Output, word for word, the lines of this listing that fall between the line with "configuration space. -/" and the line with "then 3 else 0", counting both of those lines, and no others.
──────── Material provided ────────
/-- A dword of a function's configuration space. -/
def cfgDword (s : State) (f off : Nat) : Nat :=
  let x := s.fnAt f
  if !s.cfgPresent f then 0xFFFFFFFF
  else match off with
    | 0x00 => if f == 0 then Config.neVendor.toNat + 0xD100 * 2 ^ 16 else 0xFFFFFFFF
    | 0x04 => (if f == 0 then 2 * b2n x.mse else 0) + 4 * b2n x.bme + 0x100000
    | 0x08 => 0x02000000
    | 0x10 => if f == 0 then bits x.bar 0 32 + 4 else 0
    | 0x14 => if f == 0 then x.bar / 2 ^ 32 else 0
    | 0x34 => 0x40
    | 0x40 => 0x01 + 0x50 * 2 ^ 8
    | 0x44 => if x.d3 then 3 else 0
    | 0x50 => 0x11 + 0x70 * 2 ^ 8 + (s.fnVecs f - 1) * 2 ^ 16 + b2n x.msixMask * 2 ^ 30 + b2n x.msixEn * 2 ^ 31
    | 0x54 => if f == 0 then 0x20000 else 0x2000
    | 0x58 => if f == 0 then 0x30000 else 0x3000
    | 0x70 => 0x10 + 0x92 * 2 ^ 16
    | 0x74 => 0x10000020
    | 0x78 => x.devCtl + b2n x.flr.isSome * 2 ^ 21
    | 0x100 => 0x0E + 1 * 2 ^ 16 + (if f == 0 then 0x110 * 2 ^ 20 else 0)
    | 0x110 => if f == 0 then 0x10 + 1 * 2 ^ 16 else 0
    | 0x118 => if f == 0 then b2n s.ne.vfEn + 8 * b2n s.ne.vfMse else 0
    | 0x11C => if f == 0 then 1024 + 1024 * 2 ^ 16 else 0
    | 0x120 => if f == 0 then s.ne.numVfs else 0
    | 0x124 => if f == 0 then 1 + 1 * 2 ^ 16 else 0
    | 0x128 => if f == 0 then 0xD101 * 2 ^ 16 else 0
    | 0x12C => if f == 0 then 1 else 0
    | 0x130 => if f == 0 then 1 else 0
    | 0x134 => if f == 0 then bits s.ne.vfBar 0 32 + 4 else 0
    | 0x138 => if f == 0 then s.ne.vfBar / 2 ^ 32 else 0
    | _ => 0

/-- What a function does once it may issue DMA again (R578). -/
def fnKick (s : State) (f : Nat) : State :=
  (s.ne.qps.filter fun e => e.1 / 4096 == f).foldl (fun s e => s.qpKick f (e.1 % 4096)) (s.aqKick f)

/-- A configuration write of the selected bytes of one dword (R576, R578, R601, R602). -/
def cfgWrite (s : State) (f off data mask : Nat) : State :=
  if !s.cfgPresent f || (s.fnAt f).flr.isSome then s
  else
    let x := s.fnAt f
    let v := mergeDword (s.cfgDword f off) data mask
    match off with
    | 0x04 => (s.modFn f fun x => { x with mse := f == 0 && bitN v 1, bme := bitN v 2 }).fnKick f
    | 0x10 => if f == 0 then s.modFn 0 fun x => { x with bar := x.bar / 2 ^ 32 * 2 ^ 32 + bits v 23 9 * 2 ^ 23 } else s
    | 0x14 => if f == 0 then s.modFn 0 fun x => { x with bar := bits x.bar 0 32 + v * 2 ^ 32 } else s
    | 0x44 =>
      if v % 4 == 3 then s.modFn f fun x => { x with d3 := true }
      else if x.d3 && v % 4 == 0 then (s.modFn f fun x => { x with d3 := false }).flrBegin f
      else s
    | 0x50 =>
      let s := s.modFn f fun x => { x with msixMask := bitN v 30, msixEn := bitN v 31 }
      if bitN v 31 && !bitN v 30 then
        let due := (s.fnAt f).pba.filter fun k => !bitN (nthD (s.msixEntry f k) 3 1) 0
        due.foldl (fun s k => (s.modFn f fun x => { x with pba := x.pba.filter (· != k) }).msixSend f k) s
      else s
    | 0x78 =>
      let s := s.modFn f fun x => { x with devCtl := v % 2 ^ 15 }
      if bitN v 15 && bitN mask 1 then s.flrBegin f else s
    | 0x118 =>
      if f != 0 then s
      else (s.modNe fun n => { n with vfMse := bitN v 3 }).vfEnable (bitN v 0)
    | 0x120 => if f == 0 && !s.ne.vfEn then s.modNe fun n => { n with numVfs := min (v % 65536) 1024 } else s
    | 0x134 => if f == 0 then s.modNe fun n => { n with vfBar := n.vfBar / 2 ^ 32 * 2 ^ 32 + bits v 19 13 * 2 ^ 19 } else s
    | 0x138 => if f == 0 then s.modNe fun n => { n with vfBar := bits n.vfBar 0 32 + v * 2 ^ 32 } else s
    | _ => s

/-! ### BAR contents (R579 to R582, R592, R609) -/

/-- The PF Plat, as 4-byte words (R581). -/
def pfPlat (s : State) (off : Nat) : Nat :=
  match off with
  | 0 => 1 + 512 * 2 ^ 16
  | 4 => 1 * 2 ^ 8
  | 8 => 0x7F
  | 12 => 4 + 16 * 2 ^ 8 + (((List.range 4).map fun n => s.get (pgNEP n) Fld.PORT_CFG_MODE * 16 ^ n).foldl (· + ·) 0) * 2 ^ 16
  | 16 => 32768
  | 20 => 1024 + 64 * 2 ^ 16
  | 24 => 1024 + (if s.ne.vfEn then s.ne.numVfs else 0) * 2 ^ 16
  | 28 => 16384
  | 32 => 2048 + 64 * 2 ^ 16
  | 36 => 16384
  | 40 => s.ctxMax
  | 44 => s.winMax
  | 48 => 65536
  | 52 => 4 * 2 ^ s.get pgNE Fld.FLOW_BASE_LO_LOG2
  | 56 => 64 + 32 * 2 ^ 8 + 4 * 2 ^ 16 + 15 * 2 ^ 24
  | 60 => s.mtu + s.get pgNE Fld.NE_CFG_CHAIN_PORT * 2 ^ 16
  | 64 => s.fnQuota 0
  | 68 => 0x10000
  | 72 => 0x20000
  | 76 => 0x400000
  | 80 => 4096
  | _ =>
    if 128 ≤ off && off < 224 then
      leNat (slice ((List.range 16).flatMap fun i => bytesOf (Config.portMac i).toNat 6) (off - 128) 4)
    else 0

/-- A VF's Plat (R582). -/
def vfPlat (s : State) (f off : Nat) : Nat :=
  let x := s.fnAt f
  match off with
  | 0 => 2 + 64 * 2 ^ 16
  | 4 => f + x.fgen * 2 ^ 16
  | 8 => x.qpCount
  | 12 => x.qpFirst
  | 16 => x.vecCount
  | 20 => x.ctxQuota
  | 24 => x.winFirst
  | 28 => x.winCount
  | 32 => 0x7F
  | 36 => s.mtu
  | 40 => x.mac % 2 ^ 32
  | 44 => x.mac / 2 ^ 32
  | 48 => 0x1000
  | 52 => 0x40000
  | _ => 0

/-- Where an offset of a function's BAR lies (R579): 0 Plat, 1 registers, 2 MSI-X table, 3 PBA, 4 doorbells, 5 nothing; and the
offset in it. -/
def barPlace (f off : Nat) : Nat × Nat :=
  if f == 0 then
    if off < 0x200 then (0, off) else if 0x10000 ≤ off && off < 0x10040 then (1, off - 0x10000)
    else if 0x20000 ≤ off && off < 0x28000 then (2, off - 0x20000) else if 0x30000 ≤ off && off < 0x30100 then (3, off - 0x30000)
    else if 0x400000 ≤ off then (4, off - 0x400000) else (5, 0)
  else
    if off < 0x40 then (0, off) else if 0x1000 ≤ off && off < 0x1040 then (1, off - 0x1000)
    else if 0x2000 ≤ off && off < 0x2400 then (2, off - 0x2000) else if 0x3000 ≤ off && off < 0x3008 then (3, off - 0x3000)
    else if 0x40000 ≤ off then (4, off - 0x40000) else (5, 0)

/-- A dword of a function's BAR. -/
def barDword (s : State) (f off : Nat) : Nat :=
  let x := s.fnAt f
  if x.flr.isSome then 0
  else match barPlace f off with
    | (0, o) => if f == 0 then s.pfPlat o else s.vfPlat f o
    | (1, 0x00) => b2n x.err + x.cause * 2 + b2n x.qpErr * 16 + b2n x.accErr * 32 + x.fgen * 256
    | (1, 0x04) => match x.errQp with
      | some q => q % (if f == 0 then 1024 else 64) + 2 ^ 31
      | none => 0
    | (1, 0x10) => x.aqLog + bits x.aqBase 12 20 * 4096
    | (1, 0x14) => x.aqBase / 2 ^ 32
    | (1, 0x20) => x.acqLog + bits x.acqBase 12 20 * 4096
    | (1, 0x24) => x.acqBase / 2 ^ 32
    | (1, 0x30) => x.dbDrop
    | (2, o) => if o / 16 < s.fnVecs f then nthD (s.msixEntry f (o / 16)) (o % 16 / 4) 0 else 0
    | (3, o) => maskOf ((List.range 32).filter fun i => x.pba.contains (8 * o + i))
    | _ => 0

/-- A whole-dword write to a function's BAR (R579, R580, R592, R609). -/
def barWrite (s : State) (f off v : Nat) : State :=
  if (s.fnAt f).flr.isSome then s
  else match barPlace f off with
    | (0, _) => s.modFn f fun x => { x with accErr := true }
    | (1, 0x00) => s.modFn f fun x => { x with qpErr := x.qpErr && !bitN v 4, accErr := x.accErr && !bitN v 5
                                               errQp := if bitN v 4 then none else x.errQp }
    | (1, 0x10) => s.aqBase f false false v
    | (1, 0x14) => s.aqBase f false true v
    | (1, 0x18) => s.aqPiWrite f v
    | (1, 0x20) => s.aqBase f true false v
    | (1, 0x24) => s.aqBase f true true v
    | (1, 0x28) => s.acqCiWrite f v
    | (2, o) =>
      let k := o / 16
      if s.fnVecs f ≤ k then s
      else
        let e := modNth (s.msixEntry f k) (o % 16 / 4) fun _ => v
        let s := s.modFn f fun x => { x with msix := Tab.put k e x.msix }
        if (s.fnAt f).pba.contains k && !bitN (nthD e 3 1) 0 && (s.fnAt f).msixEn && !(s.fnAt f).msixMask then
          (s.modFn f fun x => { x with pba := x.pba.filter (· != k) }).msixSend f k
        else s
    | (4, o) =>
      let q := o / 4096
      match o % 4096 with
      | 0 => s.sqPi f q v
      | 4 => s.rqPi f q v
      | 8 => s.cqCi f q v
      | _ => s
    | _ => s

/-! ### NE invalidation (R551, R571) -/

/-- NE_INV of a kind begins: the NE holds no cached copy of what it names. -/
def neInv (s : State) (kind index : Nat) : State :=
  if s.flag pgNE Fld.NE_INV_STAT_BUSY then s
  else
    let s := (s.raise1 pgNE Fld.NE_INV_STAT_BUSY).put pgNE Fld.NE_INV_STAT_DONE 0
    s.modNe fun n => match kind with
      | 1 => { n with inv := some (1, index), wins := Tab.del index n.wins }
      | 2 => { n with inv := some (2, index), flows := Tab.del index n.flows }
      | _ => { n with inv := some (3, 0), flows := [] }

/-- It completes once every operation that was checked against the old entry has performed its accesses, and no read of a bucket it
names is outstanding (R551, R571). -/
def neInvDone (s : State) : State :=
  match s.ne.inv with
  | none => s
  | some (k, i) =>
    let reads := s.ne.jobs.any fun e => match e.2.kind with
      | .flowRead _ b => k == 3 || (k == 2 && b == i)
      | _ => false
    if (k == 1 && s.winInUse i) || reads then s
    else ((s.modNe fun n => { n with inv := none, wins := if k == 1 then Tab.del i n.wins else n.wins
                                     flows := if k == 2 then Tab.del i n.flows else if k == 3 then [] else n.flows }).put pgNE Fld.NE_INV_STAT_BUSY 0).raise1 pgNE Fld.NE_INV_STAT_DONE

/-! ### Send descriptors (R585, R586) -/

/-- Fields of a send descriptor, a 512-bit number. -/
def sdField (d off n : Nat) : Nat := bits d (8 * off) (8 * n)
────────
──────── Material provided ────────
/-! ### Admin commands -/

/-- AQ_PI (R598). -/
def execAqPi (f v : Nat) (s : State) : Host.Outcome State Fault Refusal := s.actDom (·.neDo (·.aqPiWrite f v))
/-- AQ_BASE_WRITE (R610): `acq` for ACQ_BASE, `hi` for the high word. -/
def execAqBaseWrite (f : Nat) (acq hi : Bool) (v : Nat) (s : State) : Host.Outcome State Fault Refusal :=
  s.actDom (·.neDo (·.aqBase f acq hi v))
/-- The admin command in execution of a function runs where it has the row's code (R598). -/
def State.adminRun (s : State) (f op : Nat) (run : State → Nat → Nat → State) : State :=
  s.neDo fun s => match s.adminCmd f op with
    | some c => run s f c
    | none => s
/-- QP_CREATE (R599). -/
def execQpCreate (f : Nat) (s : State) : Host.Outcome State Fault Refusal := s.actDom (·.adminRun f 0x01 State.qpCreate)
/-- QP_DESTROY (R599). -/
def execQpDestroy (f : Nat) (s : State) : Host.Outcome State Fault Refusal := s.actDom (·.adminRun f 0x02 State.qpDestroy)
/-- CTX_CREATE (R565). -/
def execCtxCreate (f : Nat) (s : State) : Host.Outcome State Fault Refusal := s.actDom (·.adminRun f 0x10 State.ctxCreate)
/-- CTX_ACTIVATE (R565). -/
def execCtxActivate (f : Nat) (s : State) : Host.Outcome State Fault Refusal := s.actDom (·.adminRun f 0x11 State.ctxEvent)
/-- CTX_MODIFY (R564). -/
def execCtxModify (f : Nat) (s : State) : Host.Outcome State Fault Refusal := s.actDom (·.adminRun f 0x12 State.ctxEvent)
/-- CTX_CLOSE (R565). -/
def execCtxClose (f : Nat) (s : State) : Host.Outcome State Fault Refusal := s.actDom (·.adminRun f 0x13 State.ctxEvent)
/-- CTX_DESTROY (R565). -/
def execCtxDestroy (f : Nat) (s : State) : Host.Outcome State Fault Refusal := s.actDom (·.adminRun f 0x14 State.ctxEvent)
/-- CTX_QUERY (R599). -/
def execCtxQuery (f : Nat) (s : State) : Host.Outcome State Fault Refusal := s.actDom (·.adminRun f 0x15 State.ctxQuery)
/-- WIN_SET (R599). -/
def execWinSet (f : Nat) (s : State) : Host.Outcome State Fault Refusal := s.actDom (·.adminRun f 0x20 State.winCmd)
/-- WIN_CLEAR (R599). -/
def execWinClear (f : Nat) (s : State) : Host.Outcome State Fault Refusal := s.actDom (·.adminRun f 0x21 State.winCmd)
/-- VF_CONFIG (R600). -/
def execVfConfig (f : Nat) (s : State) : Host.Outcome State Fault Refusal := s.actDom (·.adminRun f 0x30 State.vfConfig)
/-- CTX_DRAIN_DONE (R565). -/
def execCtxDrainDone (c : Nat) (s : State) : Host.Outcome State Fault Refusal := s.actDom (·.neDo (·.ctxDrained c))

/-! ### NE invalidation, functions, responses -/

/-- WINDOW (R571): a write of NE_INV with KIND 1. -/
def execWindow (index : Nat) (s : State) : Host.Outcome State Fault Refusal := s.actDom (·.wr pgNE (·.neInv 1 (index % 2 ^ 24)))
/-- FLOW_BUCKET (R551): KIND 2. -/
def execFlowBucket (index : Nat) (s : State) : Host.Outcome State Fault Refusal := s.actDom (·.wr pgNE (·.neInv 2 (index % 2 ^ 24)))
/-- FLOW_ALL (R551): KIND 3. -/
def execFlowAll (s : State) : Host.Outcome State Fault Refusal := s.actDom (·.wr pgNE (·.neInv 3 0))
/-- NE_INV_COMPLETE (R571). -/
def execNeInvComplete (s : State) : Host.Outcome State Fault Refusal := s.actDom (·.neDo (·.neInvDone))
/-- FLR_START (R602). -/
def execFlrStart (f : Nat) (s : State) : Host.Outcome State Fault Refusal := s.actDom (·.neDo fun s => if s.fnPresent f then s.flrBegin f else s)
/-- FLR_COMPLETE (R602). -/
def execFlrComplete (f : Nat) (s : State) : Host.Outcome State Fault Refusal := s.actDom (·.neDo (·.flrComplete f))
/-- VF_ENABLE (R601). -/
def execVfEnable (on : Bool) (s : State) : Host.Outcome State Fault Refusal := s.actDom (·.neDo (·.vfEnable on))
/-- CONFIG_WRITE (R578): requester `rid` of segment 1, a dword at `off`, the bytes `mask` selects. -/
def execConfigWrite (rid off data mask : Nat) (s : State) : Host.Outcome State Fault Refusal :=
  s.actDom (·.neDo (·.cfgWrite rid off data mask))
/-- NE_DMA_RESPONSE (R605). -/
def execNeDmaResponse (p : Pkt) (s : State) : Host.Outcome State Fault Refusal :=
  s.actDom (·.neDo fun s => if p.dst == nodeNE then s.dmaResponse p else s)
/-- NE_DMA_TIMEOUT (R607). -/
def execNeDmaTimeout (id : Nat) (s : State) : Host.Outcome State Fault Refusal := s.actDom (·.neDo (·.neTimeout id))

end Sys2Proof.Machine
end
────────
__Answer space__
/-- A dword of a function's configuration space. -/
def cfgDword (s : State) (f off : Nat) : Nat :=
  let x := s.fnAt f
  if !s.cfgPresent f then 0xFFFFFFFF
  else match off with
    | 0x00 => if f == 0 then Config.neVendor.toNat + 0xD100 * 2 ^ 16 else 0xFFFFFFFF
    | 0x04 => (if f == 0 then 2 * b2n x.mse else 0) + 4 * b2n x.bme + 0x100000
    | 0x08 => 0x02000000
    | 0x10 => if f == 0 then bits x.bar 0 32 + 4 else 0
    | 0x14 => if f == 0 then x.bar / 2 ^ 32 else 0
    | 0x34 => 0x40
    | 0x40 => 0x01 + 0x50 * 2 ^ 8
    | 0x44 => if x.d3 then 3 else 0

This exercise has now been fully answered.